(Dataset entries)
◆ ◆ ◆ ◆

-- ==== Sys2Proof/Machine/ExecPort.lean ====
section
/-! DEFINITION. The meanings of the transactions, the resets and the level of BUSLIVE. The input pins are the world's, so these act while the part is held in reset too (R179 to R182, R193). -/

namespace Sys2Proof.Machine

/-- TRANSACTION_BEGIN: CS falls (R179, R181). -/
def execTransactionBegin (s : State) : Host.Outcome State Fault Refusal :=
  .next (s.took .transactionBegin).csFalls

/-- BUSY_TRANSACTION: CS falls while READY is low, which is judged at the fall (R181, log 34). -/
def execBusyTransaction (s : State) : Host.Outcome State Fault Refusal :=
  .next (s.took .busyTransaction).csFalls

/-- TRANSACTION_END: CS rises (R179 to R182). -/
def execTransactionEnd (mosi : List Byte) (s : State) : Host.Outcome State Fault Refusal :=
  .next ((s.took (.transactionEnd mosi)).csRises mosi)

/-- POWER_ON_RESET (R193). -/
def execPowerOnReset (s : State) : Host.Outcome State Fault Refusal :=
  .next s.hardReset

/-- NRESET (R193). -/
def execNreset (s : State) : Host.Outcome State Fault Refusal :=
  .next s.hardReset

/-- RESET_END (R193). -/
def execResetEnd (s : State) : Host.Outcome State Fault Refusal :=
  .next (s.took .resetEnd).resetEnds

/-- BUSLIVE_CHANGE (R139). -/
def execBusliveChange (live : Bool) (s : State) : Host.Outcome State Fault Refusal :=
  .next (if s.inReset then { s with pins := { s.pins with buslive := live } }
    else (s.took (.busliveChange live)).busChanged live)

/-- NOTICE_RAISE: the flag is set (R184). -/
def execNoticeRaise (n : Notice) (s : State) : Host.Outcome State Fault Refusal :=
  s.taking (.noticeRaise n) (fun t => t.raiseFlag n)

end Sys2Proof.Machine
end

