-- ==== Sys2Proof/Machine/ExecShed.lean ====
section
/-! DEFINITION. The meanings of the Shed Engine's events (03). -/

namespace Sys2Proof.Machine

/-- NAMING_END: the SE judges the candidate afresh, however the naming ended (R69). -/
def execNamingEnd (result : NamingEnd) (s : State) : Host.Outcome State Fault Refusal :=
  s.taking (.namingEnd result) State.namingEnded

/-- SE_BALANCE_UPDATE (R56). -/
def execSeBalanceUpdate (s : State) : Host.Outcome State Fault Refusal :=
  s.taking .seBalanceUpdate State.seJudges

/-- SE_REPLY_DELIVERY (R51, R60, R62, R72). -/
def execSeReplyDelivery (d : FeederDelivery) (s : State) : Host.Outcome State Fault Refusal :=
  s.taking (.seReplyDelivery d) (fun t => t.seReply d)

/-- SE_CONTACT_CHANGE (R51, R58). -/
def execSeContactChange (f : FeederNo) (now : Contact) (s : State) : Host.Outcome State Fault Refusal :=
  s.taking (.seContactChange f now) (fun t => t.seContact f now)

/-- REVOKE_DEADLINE_EXPIRY (R63). -/
def execRevokeDeadlineExpiry (slot : Slot) (s : State) : Host.Outcome State Fault Refusal :=
  s.taking (.revokeDeadlineExpiry slot) (fun t => t.revokeFailed slot)

/-- MINIMUM_OFF_TIME: a permit has been SHED for the minimum off time (R68). -/
def execMinimumOffTime (slot : Slot) (s : State) : Host.Outcome State Fault Refusal :=
  s.taking (.minimumOffTime slot) State.judgeCandidate

/-- SE_ISLAND_STATE: the SE judges its state (R56). -/
def execSeIslandState (entered : IslandState) (s : State) : Host.Outcome State Fault Refusal :=
  s.taking (.seIslandState entered) State.seJudges

/-- SE_DARK_ENTRY (R71). -/
def execSeDarkEntry (s : State) : Host.Outcome State Fault Refusal :=
  s.taking .seDarkEntry State.seDark

end Sys2Proof.Machine
end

◆ ◆ ◆ ◆

The response should consist of the entries, retyped exactly and in full.

ANSWER TO THIS PROBLEM:
-- ==== Sys2Proof/Machine/ExecPort.lean ====
section
/-! DEFINITION. The meanings of the transactions, the resets and the level of BUSLIVE. The input pins are the world's, so these act while the part is held in reset too (R179 to R182, R193). -/

namespace Sys2Proof.Machine

/-- TRANSACTION_BEGIN: CS falls (R179, R181). -/
def execTransactionBegin (s : State) : Host.Outcome State Fault Refusal :=
  .next (s.took .transactionBegin).csFalls

/-- BUSY_TRANSACTION: CS falls while READY is low, which is judged at the fall (R181, log 34). -/
def execBusyTransaction (s : State) : Host.Outcome State Fault Refusal :=
  .next (s.took .busyTransaction).csFalls

/-- TRANSACTION_END: CS rises (R179 to R182). -/
def execTransactionEnd (mosi : List Byte) (s : State) : Host.Outcome State Fault Refusal :=
  .next ((s.took (.transactionEnd mosi)).csRises mosi)

/-- POWER_ON_RESET (R193). -/
def execPowerOnReset (s : State) : Host.Outcome State Fault Refusal :=
  .next s.hardReset

/-- NRESET (R193). -/
def execNreset (s : State) : Host.Outcome State Fault Refusal :=
  .next s.hardReset

/-- RESET_END (R193). -/
def execResetEnd (s : State) : Host.Outcome State Fault Refusal :=
  .next (s.took .resetEnd).resetEnds

/-- BUSLIVE_CHANGE (R139). -/
def execBusliveChange (live : Bool) (s : State) : Host.Outcome State Fault Refusal :=
  .next (if s.inReset then { s with pins := { s.pins with buslive := live } }
    else (s.took (.busliveChange live)).busChanged live)

/-- NOTICE_RAISE: the flag is set (R184). -/
def execNoticeRaise (n : Notice) (s : State) : Host.Outcome State Fault Refusal :=
  s.taking (.noticeRaise n) (fun t => t.raiseFlag n)

end Sys2Proof.Machine
end

-- ==== Sys2Proof/Machine/ExecShed.lean ====
section
/-! DEFINITION. The meanings of the Shed Engine's events (03). -/

namespace Sys2Proof.Machine

/-- NAMING_END: the SE judges the candidate afresh, however the naming ended (R69). -/
def execNamingEnd (result : NamingEnd) (s : State) : Host.Outcome State Fault Refusal :=
  s.taking (.namingEnd result) State.namingEnded

/-- SE_BALANCE_UPDATE (R56). -/
def execSeBalanceUpdate (s : State) : Host.Outcome State Fault Refusal :=
  s.taking .seBalanceUpdate State.seJudges

/-- SE_REPLY_DELIVERY (R51, R60, R62, R72). -/
def execSeReplyDelivery (d : FeederDelivery) (s : State) : Host.Outcome State Fault Refusal :=
  s.taking (.seReplyDelivery d) (fun t => t.seReply d)

/-- SE_CONTACT_CHANGE (R51, R58). -/
def execSeContactChange (f : FeederNo) (now : Contact) (s : State) : Host.Outcome State Fault Refusal :=
  s.taking (.seContactChange f now) (fun t => t.seContact f now)

/-- REVOKE_DEADLINE_EXPIRY (R63). -/
def execRevokeDeadlineExpiry (slot : Slot) (s : State) : Host.Outcome State Fault Refusal :=
  s.taking (.revokeDeadlineExpiry slot) (fun t => t.revokeFailed slot)

/-- MINIMUM_OFF_TIME: a permit has been SHED for the minimum off time (R68). -/
def execMinimumOffTime (slot : Slot) (s : State) : Host.Outcome State Fault Refusal :=
  s.taking (.minimumOffTime slot) State.judgeCandidate

/-- SE_ISLAND_STATE: the SE judges its state (R56). -/
def execSeIslandState (entered : IslandState) (s : State) : Host.Outcome State Fault Refusal :=
  s.taking (.seIslandState entered) State.seJudges

/-- SE_DARK_ENTRY (R71). -/
def execSeDarkEntry (s : State) : Host.Outcome State Fault Refusal :=
  s.taking .seDarkEntry State.seDark

end Sys2Proof.Machine
end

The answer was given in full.